-- ==== Sys2Proof/Machine/Ops.lean ====
section
/-! DEFINITION. The operations the meanings share: reading a latch, `MemRead` and `MemWrite`, building a response,
raising a cause (taking an exception) and the return from it, Deliver (spec/00_scope.md R9; spec/20_memory.md R44,
R45; spec/30_encoding.md R70 to R72; spec/60_exceptions.md R136, R140). -/

namespace Sys2Proof.Machine

/-! ### Running an operation on the block -/

/-- The state with another block; pins and the host's side stay. -/
def State.setBlk (s : State) (b : Block) : State := { s with blk := b }

/-- The outcome of an Execute step whose effect is on the latches only (R31: "no port takes part"). -/
def runBlock (body : Block → Except Fault Block) (s : State) : Host.Outcome State Fault Refusal :=
  match body s.blk with
  | .ok b => .next (s.setBlk b)
  | .error f => .fault f

/-- `L.NAME` (R9): the value of a latch. Reading one that holds no value is a fault of the model (R29, U9). -/
def need (l : Latch) : Option α → Except Fault α
  | some v => .ok v
  | none => .error (.latchEmpty l)

/-! ### Bytes in memory -/

/-- One byte of a memory; an unlisted address holds no value. -/
def Memory.read : Memory → Nat → Option Byte
  | [], _ => none
  | (k, v) :: m, a => if k = a then some v else Memory.read m a

/-- Writing one byte, addresses kept strictly rising. -/
def Memory.write : Memory → Nat → Byte → Memory
  | [], a, v => [(a, v)]
  | (k, u) :: m, a, v =>
    if k < a then (k, u) :: Memory.write m a v
    else if k = a then (a, v) :: m
    else (a, v) :: (k, u) :: m

/-- Writing consecutive bytes, the first at the lowest address (R45). -/
def Memory.writeBytes : Memory → Nat → List Byte → Memory
  | m, _, [] => m
  | m, a, v :: vs => Memory.writeBytes (Memory.write m a v) (a + 1) vs

/-- The `n` values `f 0, ..., f (n-1)` in that order, if all of them are there. -/
def gather (f : Nat → Option Byte) : (n : Nat) → Option (Vector Byte n)
  | 0 => some #v[]
  | n + 1 =>
    match gather f n, f n with
    | some bs, some b => some (bs.push b)
    | _, _ => none

/-- `MemRead(addr, n)`, R44: the bytes `DIG[addr] .. DIG[addr+n-1]` in address order. The precondition
`addr + n ≤ LEN` is checked, and a violated one is a fault of the model. -/
def memRead (dig : Vector Byte 64) (b : Block) (addr n : Nat) : Except Fault (Vector Byte n) :=
  match need .len b.len with
  | .error f => .error f
  | .ok len =>
    if addr + n ≤ len then
      match gather (fun j => digByte dig (addr + j)) n with
      | some bs => .ok bs
      | none => .error (.digBounds addr n)
    else .error (.digBounds addr n)

/-- `MemWrite(addr, n, v)`, R45: `MSG[addr + i] <- v[i]`, all bytes together. The precondition `addr + n ≤ 8` is
checked. R45 does not say what a violated one does; that it is a fault of the model is the model's choice (DESIGN
CHOICE, assumption 24). -/
def memWrite (b : Block) (addr : Nat) (v : List Byte) : Except Fault Block :=
  if addr + v.length ≤ Config.counterBytes then
    .ok { b with msg := Memory.writeBytes b.msg addr v }
  else .error (.msgBounds addr v.length)

/-- `MSG[0..7]`, as the response builder reads it (R49). -/
def readMsg (b : Block) : Except Fault (Vector Byte 8) := need .msg (gather (Memory.read b.msg) 8)

/-! ### Responses (R70 to R72) -/

/-- Format `FMT-R` (R70): `ECHO`, `STATUS`, then the eight payload bytes. -/
def rspWord (echo status : Byte) (payload : Vector Byte 8) : RspWord :=
  (#v[echo, status] ++ payload : Vector Byte (2 + 8))

/-- The eight `0x00` bytes of an error response, "not a value of anything" (R72). -/
def noPayload : Vector Byte 8 := Vector.replicate 8 0

/-- The payload of a successful `DTRM` (R72): `be_4(zext_32(OTP))`, then four `0x00` bytes. -/
def otpPayload (otp : BitVec 31) : Vector Byte 8 :=
  (beVec 4 (otp.setWidth 32).toNat ++ Vector.replicate 4 (0 : Byte) : Vector Byte (4 + 4))

/-- The end of every Execute (R31): the response word goes to `RS` and `PH` to `DONE`. -/
def respond (w : RspWord) (b : Block) : Block := { b with rs := some w, ph := .done }

/-- `respond OK(payload)` (R9): a success response. -/
def respondOk (echo : Byte) (payload : Vector Byte 8) (b : Block) : Block :=
  respond (rspWord echo statusOk payload) b

/-- `raise <Cause>`, taking an exception (R9, R136): the error response of that cause, no result latch written,
`PH` to `DONE`. Nothing is saved and control goes nowhere. -/
def raise (echo : Byte) (c : Cause) (b : Block) : Block :=
  respond (rspWord echo c.code noPayload) b

/-! ### The return: Deliver (R32, R140) -/

/-- Deliver (R32): the host receives `RS`; then every latch but `PH` holds no value and `PH` is `IDLE`. It is the
one return, from an error as from a success (R140: "an error is not sticky"). -/
def deliver (s : State) : Host.Outcome State Fault Refusal :=
  match s.blk.rs with
  | some w =>
    .next { s with blk := Block.reset, env := { s.env with delivered := s.env.delivered ++ [w] } }
  | none => .fault (.latchEmpty .rs)

end Sys2Proof.Machine
end

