-- ==== Sys2Proof/Certificates/Slice0/Obligations.lean ====
section
/-! DEFINITION. The statements for the provers: what the operations and the machine do, from the numbered rules of
spec/. A docstring names the rule or section a statement formalises. -/

open Sys2Proof Sys2Proof.Machine

/-! ### Words, decoding, encoding (spec/30_encoding.md) -/

/-- R62: decode is decided by byte 0 alone, and gives the fields as `from_be` of their bytes. -/
def Obligations.DecodeReadsTheFields : Prop :=
  ∀ w : ReqWord,
    (w[0] = 0x01 → ∃ t p, decode w = .instr (.tctr t p) ∧
      t.toNat = fromBe (byteRange w.toList 1 8) ∧ p.toNat = fromBe (byteRange w.toList 9 16)) ∧
    (w[0] = 0x02 → ∃ n d, decode w = .instr (.dtrm w[1] n d) ∧
      n.toNat = fromBe (byteRange w.toList 2 5) ∧ ∀ a (h : a < 64), d[a] = w[6 + a]) ∧
    (w[0] ≠ 0x01 → w[0] ≠ 0x02 → decode w = .illegal w[0])

/-- Section 6 (R79): decode after encode gives back the operands, every operand at every value. -/
def Obligations.DecodeAfterEncode : Prop :=
  ∀ i : Instr, i.wellFormed = true → decode (encode i) = .instr i

/-- Section 6 (R79): encode after decode gives back the word up to the bytes decode drops, bytes 17 to 69 of a `TCTR`
word, which it fills with zero. Decode drops no byte of a `DTRM` word (assumption 7). -/
def Obligations.EncodeAfterDecode : Prop :=
  ∀ w : ReqWord,
    (∀ t p, decode w = .instr (.tctr t p) →
      ∀ k (h : k < 70), (encode (.tctr t p))[k] = if k ≤ 16 then w[k] else 0) ∧
    (∀ a n d, decode w = .instr (.dtrm a n d) → encode (.dtrm a n d) = w)

/-- R64: a word selects a row of the opcode table exactly when it decodes to the row's operation, and a word that
selects no row is illegal. -/
def Obligations.OpcodeTableSelectsTheOperation : Prop :=
  ∀ w : ReqWord,
    (rowTctr.selects w = true ↔ ∃ t p, decode w = .instr (.tctr t p)) ∧
    (rowDtrm.selects w = true ↔ ∃ a n d, decode w = .instr (.dtrm a n d)) ∧
    ((rowTctr.selects w = false ∧ rowDtrm.selects w = false) ↔ decode w = .illegal w[0])

/-- Words written out by the spec (spec/95_test_vectors.md, vectors T1, T8, H0 and F10), numbered as the opcode table
numbers their bits, decode to the operations they stand for, and an illegal word to none. -/
def Obligations.SampleWordsDecode : Prop :=
  decodeTableWord 560 0x01000000000000003B000000000000001E0000000000000000000000000000000000000000000000000000000000000000000000000000000000000000000000000000000000 = some (.tctr 59 30) ∧
  decodeTableWord 560 0x010123456789ABCDEF00000000000000010000000000000000000000000000000000000000000000000000000000000000000000000000000000000000000000000000000000 = some (.tctr 0x0123456789ABCDEF 1) ∧
  decodeTableWord 560 0x020000000006CC93CF18508D94934C64B65D8BA7667FB7CDE4B00000000000000000000000000000000000000000000000000000000000000000000000000000000000000000 =
    some (.dtrm 0x00 6 (beVec 64 (0xCC93CF18508D94934C64B65D8BA7667FB7CDE4B0 * 256 ^ 44))) ∧
  decodeTableWord 560 0x7E0000000006CC93CF18508D94934C64B65D8BA7667FB7CDE4B00000000000000000000000000000000000000000000000000000000000000000000000000000000000000000 = none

|---|

Among the records above, a stretch begins at the line containing "(w[0] = 0x02" and ends at the line containing "def Obligations.SampleWordsDecode : Prop". Restate that stretch word for word, and nothing else.

Task answer:
    (w[0] = 0x02 → ∃ n d, decode w = .instr (.dtrm w[1] n d) ∧
      n.toNat = fromBe (byteRange w.toList 2 5) ∧ ∀ a (h : a < 64), d[a] = w[6 + a]) ∧
    (w[0] ≠ 0x01 → w[0] ≠ 0x02 → decode w = .illegal w[0])

/-- Section 6 (R79): decode after encode gives back the operands, every operand at every value. -/
def Obligations.DecodeAfterEncode : Prop :=
  ∀ i : Instr, i.wellFormed = true → decode (encode i) = .instr i

/-- Section 6 (R79): encode after decode gives back the word up to the bytes decode drops, bytes 17 to 69 of a `TCTR`
word, which it fills with zero. Decode drops no byte of a `DTRM` word (assumption 7). -/
def Obligations.EncodeAfterDecode : Prop :=
  ∀ w : ReqWord,
    (∀ t p, decode w = .instr (.tctr t p) →
      ∀ k (h : k < 70), (encode (.tctr t p))[k] = if k ≤ 16 then w[k] else 0) ∧
    (∀ a n d, decode w = .instr (.dtrm a n d) → encode (.dtrm a n d) = w)

/-- R64: a word selects a row of the opcode table exactly when it decodes to the row's operation, and a word that
selects no row is illegal. -/
def Obligations.OpcodeTableSelectsTheOperation : Prop :=
  ∀ w : ReqWord,
    (rowTctr.selects w = true ↔ ∃ t p, decode w = .instr (.tctr t p)) ∧
    (rowDtrm.selects w = true ↔ ∃ a n d, decode w = .instr (.dtrm a n d)) ∧
    ((rowTctr.selects w = false ∧ rowDtrm.selects w = false) ↔ decode w = .illegal w[0])

/-- Words written out by the spec (spec/95_test_vectors.md, vectors T1, T8, H0 and F10), numbered as the opcode table
numbers their bits, decode to the operations they stand for, and an illegal word to none. -/
def Obligations.SampleWordsDecode : Prop :=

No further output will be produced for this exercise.